Wednesday, February 1, 2012

Rearchitect or Rewrite

I've been doing a lot of work recently on putting together the proper way to upgrade our current system. Let's start with the basics, our current system is written almost entirely in Classic ASP VBScript with a Sql Server 2005 backend. It's a multi-tenant, multi-usertype, multi-lots of different things just all baked into one BBOM1. We have a couple 200+ line stored procedures, a couple of 2k+ line scripts, no consistent ux patterns, etc. The list goes on, and is probably the perfect example of an architecture that might have been good at one point in history, but has been replaced by countless things, some of which have probably already themselves been replaced. I do give credit in some places, our schema is not too bad, and has handled most of the things thrown at it. Because of this, we haven't really seen many of the problems that are associated with giant architectures, it is still fairly fast, we don't have many deadlocks, and other pain points are relatively non-existent. That though, is about the extent of the good.
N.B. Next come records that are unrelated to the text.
/-- Steps 5 to 11 (R330, R333 to R339). -/
def Block.railSteps (b : Block) (inp : RailsIn) (scan : Bool) : Block :=
  let off (c : Block) : Block := { c with tray := { c.tray with rails := false } }
  if !inp.railsOk then (off b).stuckAt 5 .railFail 15 []
  else
    let b1 := { b with tray := { b.tray with rails := true } }
    if !inp.clocksOk then (off b1).stuckAt 6 .clockLockFail 15 []
    else
      let b2 := (b1.clockStep inp).linkStep inp
      let bad := b2.dimmsBad inp
      let b3 := { b2 with tray := { b2.tray with
        dimms := inp.dimms, dimmIds := (List.range 16).map (fun c => (c, inp.identities.getD c [])) } }
      if bad ≠ [] then b3.stuckAt 8 .bulkPopulationMismatch 4 bad
      else if inp.unapproved ≠ [] then b3.stuckAt 8 .dimmUnapproved 4 inp.unapproved
      else
        let b4 := (b3.memStep inp).resense
        if b4.partitioned then b4.stuckAt 7 .linkPartition 9 []
        else
          let b5 := if scan then b4.scanStep inp else b4
          let b6 := if b5.tray.part = .g4t then
              b5.tray.guestFitted.foldl (fun (c : Block) g => c.admitGuest g (inp.guests.getD g {})) b5 else b5
          b6.lightStep inp scan

/-- MAIN_RAILS_START: the filtered tray signals are taken at every level while the main rails are off (R317); at TENDED, once the tray's
conditions hold, the start goes on; while one fails START_HELD is raised once (R333). -/
def execMainRailsStart (inp : RailsIn) (s : State) : Host.Outcome State Fault Refusal :=
  s.run (fun b =>
    if b.tray.rails then b
    else
      let c := { b with tray := { b.tray with flowOk := inp.flowOk, pwrOk := inp.pwrOk } }
      if b.start.level ≠ .tended ∨ b.start.stuck then c
      else match c.railsHeld with
      | some n =>
        if c.start.heldRaised then c
        else (c.raise unitModule .startHeld [n]).updStart (fun x => { x with heldRaised := true })
      | none => (c.updStart (fun x => { x with heldRaised := false })).railSteps inp true)

/-! ### Warm restart (R248, R340) -/

/-- StartCommand (R340). -/
def objStart : Nat := 0x02000073

/-- The units of a warm restart start afresh while the rails stay as they are; commands are numbered from 1 again (R248, R340,
R362). -/
def Block.warmUnits (b : Block) (n : Nat) : Block :=
  let c := (b.flushLog).clearUnits
  { c with
    cmds := { c.cmds with count := 0, recs := [(objStart, { command := n, running := true })] }
    start := { c.start with stuck := false, heldRaised := false, kind := 2 }
    security := { c.security with nonces := c.security.nonces + 1, scope := 0, spdm := 0 }
    firmware := tmap (fun (x : Firmware) => { x with onCand := [], switching := [], paused := [], tries := [], cmd := none }) c.firmware }

/-- Steps 2 or 3 to 11 of a warm restart; the boot scan runs with WarmScan (R340). -/
def Block.warmSteps (b : Block) (hub : Bool) (inp : RailsIn) (cold : ColdIn) : Block :=
  let b1 : Option Block :=
    if hub then (b.hubSlot cold).map (fun slot =>
      let c := b.settleStore.hubRuns cold slot
      { c with tray := { c.tray with slotTaken := false, busTx := false } })
    else some ((b.settleStore.updStart (fun x => { x with count := x.count + 1 })).openLog)
  match b1 with
  | none => ((b.settleStore.setLevel .dark).startFail 2 none).updStart (fun x => { x with retry := true })
  | some c =>
    let r := (c.measure 12 0).storeStep cold
    if !r.2 then r.1
    else
      let d := r.1.mapStep cold
      if d.start.stuck then d
      else if d.tray.rails ∨ d.railsHeld = none then d.railSteps inp (d.cfg 0x02000077 0 == 1)
      else if d.start.heldRaised then d
      else (d.raise unitModule .startHeld [(d.railsHeld).getD 0]).updStart (fun x => { x with heldRaised := true })

/-- WARM: every context is destroyed, stores drain and dirty lines are written back before memory is initialised again; the hub
firmware and the main rails stay; BUSY while a start runs (R248, R340). COMMAND_DONE is raised when its steps have run. -/
def execWarm (role : Role) (inp : RailsIn) (cold : ColdIn) (s : State) : Host.Outcome State Fault Refusal :=
  s.run (fun b => b.cmd role .operator 0x02 (fun c =>
    if c.startRuns then c.refuse .busy
    else
      let d := c.accept objStart
      let n := d.cmds.count
      let e := (d.liveContexts.foldl (fun (x : Block) k => x.destroyCtx k) d).settleSuspect.setLevel .tended
      let hub := decide ((e.fw 0).onCand ≠ [])
      let f := ((e.warmUnits n).warmSteps hub inp cold).finishSts objStart n .ok
      { f with cmds := { f.cmds with reply := d.cmds.reply } }))

end Sys2Proof.Machine
end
All of this is in a desperate need of an upgrade, new architecture, something. There are a lot of people that advocate never throwing things away. It's all about refactoring and replacing things piece by piece until you bring the entire system into a state that it should be in. This is something I really struggle with attempting. If we assume that our target is a .Net system with a web front-end targeting Asp.Net MVC 3 and a services layer running between that and our data stores, we should be able to already see the problems. For starters, we have a script (single-page) based system that needs to be converted to model-view-controller2 based awesome-ness. Then we have a non-existent services layer that we could write first, and upgrade our ASP scripts that we are going to delete at some point to use said service layer. There is an option of using .Net COM objects in our scripts, but again, the scripts needs to be deleted at some point and the COM objects are likely to be so heavily tailored to the scripts that there is no reuse possible with them. Another problem we have is a ton of business logic that exists inside of the scripts, and inside of stored procedures3. This exposes a serious issue with testing. We lack any ability to have all of our tests in a central place. Some of them involve testing scripts, some involve testing stored procedures, and even more involve testing a combination of both. This is just for our business logic, testing the functionality of different pieces, be it a web form or service, is going to have that problem already, I just wish we had a more concise place to test our logic and use cases. Even though it is considerably easier to overcome, we also have a problem with some different 3rd party components. These seem to not play very well at all with Server 2008 and IIS7. The process to fix those would probably involve finding equivalent components that work with Server 2008 and IIS7, then rewriting the ASP parts to use those new components. Then rewriting it again to get it to work with whatever XYZ architecture we refactor to.

After a long time of thinking and working, I think I am of the opinion that refactoring is not the way for us to go. Had we kept up with current technologies, this might be the way to do it, but I feel like we are no longer in a position to easily complete it. For starters, we are going from a scripted environment to an OOP-compiled-static-buzzword environment. Also, as stated before, our services layer is, well, TBD. I think it would be nonsensical to write it in a way that benefits the current site, but might not have any benefits to whatever we completely move to. Even more to the point, we really want to delete a lot of stuff. All of the stored procedures lack a good refactor path.

There seems to be 1 more thing added to the reasons to rewrite every time. It is as if there is a calling from the code to not even try to mess with a refactor.

Notes:

1. Big Ball of Mud
2. model-view-controller
3. I don't want to talk about how bad it is having business logic in stored procedures is, I will just leave it with they are impossible to test without using integration tests (read: slow).